Exercise brief - Return every line from the listing where the word "bitOperand" occurs.

Records for this task -
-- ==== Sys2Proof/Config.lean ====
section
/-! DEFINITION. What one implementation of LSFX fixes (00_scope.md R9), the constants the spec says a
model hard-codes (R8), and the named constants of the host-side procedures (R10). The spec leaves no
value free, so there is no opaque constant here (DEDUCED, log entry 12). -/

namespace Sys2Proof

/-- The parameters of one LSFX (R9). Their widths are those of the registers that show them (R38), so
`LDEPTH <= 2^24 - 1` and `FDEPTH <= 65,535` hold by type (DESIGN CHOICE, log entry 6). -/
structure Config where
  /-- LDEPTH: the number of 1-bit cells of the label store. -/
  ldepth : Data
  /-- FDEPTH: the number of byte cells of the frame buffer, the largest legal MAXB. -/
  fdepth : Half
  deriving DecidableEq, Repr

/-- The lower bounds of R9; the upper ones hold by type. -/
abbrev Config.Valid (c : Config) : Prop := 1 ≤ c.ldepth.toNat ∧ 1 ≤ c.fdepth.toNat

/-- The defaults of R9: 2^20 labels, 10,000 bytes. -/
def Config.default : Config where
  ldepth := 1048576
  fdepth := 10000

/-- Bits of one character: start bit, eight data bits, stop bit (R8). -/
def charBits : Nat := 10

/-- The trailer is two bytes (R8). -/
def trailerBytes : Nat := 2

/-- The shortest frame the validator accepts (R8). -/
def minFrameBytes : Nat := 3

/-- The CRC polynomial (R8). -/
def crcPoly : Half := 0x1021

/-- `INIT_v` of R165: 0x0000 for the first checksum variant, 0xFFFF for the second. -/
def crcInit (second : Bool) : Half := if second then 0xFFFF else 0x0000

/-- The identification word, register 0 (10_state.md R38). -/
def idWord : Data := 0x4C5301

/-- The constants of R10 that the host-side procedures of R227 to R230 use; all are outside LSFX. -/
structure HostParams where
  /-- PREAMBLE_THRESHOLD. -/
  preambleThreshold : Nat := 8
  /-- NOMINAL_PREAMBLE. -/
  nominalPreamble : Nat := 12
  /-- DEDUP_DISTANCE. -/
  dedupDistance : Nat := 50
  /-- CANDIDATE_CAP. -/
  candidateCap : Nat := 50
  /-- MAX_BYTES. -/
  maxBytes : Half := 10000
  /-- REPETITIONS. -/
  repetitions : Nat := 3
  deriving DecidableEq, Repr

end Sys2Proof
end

* * *

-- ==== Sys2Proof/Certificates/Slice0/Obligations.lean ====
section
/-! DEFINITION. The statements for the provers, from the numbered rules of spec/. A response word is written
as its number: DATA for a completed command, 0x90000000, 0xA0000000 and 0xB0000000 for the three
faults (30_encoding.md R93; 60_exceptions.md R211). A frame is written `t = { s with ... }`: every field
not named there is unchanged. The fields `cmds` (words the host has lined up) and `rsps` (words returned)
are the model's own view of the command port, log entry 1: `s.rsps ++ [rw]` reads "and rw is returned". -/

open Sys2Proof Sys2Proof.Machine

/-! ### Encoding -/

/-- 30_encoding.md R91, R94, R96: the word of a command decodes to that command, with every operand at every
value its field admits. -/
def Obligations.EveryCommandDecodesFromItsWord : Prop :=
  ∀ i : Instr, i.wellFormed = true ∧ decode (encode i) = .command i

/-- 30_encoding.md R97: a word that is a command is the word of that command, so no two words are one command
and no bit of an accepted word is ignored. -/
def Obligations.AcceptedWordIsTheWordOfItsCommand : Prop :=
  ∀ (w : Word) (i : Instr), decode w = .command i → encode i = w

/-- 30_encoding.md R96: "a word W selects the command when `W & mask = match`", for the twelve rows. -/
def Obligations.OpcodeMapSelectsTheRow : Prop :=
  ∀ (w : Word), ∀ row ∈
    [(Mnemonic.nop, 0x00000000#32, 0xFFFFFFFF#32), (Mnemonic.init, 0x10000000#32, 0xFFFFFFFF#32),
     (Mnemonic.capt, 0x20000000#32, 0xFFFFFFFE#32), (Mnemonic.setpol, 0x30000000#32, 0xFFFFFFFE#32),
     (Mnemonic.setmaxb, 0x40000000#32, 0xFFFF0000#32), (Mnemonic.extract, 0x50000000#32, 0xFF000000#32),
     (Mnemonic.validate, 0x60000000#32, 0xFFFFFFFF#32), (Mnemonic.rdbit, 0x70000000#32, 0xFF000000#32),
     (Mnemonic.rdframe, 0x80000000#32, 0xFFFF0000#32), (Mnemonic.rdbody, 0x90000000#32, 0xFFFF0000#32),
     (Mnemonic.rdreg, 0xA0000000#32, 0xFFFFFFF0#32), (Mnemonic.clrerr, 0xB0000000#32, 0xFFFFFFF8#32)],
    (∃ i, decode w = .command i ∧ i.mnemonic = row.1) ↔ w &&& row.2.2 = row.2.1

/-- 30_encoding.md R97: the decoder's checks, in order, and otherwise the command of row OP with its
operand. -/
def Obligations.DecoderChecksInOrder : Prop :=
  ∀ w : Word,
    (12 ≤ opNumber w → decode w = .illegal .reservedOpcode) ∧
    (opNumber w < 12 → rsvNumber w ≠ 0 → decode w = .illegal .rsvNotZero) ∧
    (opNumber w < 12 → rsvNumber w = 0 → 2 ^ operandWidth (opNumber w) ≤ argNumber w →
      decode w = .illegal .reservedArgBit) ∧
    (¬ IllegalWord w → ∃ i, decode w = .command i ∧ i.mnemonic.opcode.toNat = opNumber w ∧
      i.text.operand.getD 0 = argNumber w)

--

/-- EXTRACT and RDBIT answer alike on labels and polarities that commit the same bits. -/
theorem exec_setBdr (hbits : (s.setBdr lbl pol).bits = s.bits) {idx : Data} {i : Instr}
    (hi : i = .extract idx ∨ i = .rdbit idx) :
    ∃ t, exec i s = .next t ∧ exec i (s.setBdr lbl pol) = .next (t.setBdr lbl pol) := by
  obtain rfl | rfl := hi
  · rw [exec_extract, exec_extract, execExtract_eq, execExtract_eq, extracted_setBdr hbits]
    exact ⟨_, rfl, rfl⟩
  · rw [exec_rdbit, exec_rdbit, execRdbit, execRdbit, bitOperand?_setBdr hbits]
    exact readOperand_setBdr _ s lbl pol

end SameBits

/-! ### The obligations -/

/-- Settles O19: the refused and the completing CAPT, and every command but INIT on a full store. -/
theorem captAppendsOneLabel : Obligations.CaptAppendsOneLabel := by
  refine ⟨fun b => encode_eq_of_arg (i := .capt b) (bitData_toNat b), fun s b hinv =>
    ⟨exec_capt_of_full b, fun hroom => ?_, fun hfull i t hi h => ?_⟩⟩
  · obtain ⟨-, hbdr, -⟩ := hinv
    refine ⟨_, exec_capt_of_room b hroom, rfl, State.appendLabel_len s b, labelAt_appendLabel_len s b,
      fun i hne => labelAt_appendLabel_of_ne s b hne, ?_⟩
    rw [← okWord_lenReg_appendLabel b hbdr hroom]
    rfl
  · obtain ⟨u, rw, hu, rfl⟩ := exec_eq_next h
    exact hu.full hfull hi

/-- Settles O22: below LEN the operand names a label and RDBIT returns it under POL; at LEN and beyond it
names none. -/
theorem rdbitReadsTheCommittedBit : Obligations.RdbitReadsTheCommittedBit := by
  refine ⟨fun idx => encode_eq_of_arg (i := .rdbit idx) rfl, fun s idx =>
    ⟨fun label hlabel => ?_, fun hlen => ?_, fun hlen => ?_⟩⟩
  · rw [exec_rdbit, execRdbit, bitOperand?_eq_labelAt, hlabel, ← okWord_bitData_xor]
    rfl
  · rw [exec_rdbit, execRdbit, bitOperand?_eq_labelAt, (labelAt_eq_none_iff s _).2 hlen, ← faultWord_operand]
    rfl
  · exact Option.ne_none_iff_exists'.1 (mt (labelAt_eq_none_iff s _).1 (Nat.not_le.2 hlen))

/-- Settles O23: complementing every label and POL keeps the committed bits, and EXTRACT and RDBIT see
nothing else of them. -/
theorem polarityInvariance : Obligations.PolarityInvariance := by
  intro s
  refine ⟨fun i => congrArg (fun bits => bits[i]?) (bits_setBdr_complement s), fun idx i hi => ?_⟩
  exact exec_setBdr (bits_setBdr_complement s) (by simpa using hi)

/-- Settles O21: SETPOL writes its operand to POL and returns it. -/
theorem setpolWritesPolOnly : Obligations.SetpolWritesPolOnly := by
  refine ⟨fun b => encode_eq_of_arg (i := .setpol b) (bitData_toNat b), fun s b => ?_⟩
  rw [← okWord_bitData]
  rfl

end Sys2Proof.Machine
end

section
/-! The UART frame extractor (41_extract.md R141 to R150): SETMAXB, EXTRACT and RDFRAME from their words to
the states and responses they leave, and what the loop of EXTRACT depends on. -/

Written solution -
  · rw [exec_rdbit, exec_rdbit, execRdbit, execRdbit, bitOperand?_setBdr hbits]
  · rw [exec_rdbit, execRdbit, bitOperand?_eq_labelAt, hlabel, ← okWord_bitData_xor]
  · rw [exec_rdbit, execRdbit, bitOperand?_eq_labelAt, (labelAt_eq_none_iff s _).2 hlen, ← faultWord_operand]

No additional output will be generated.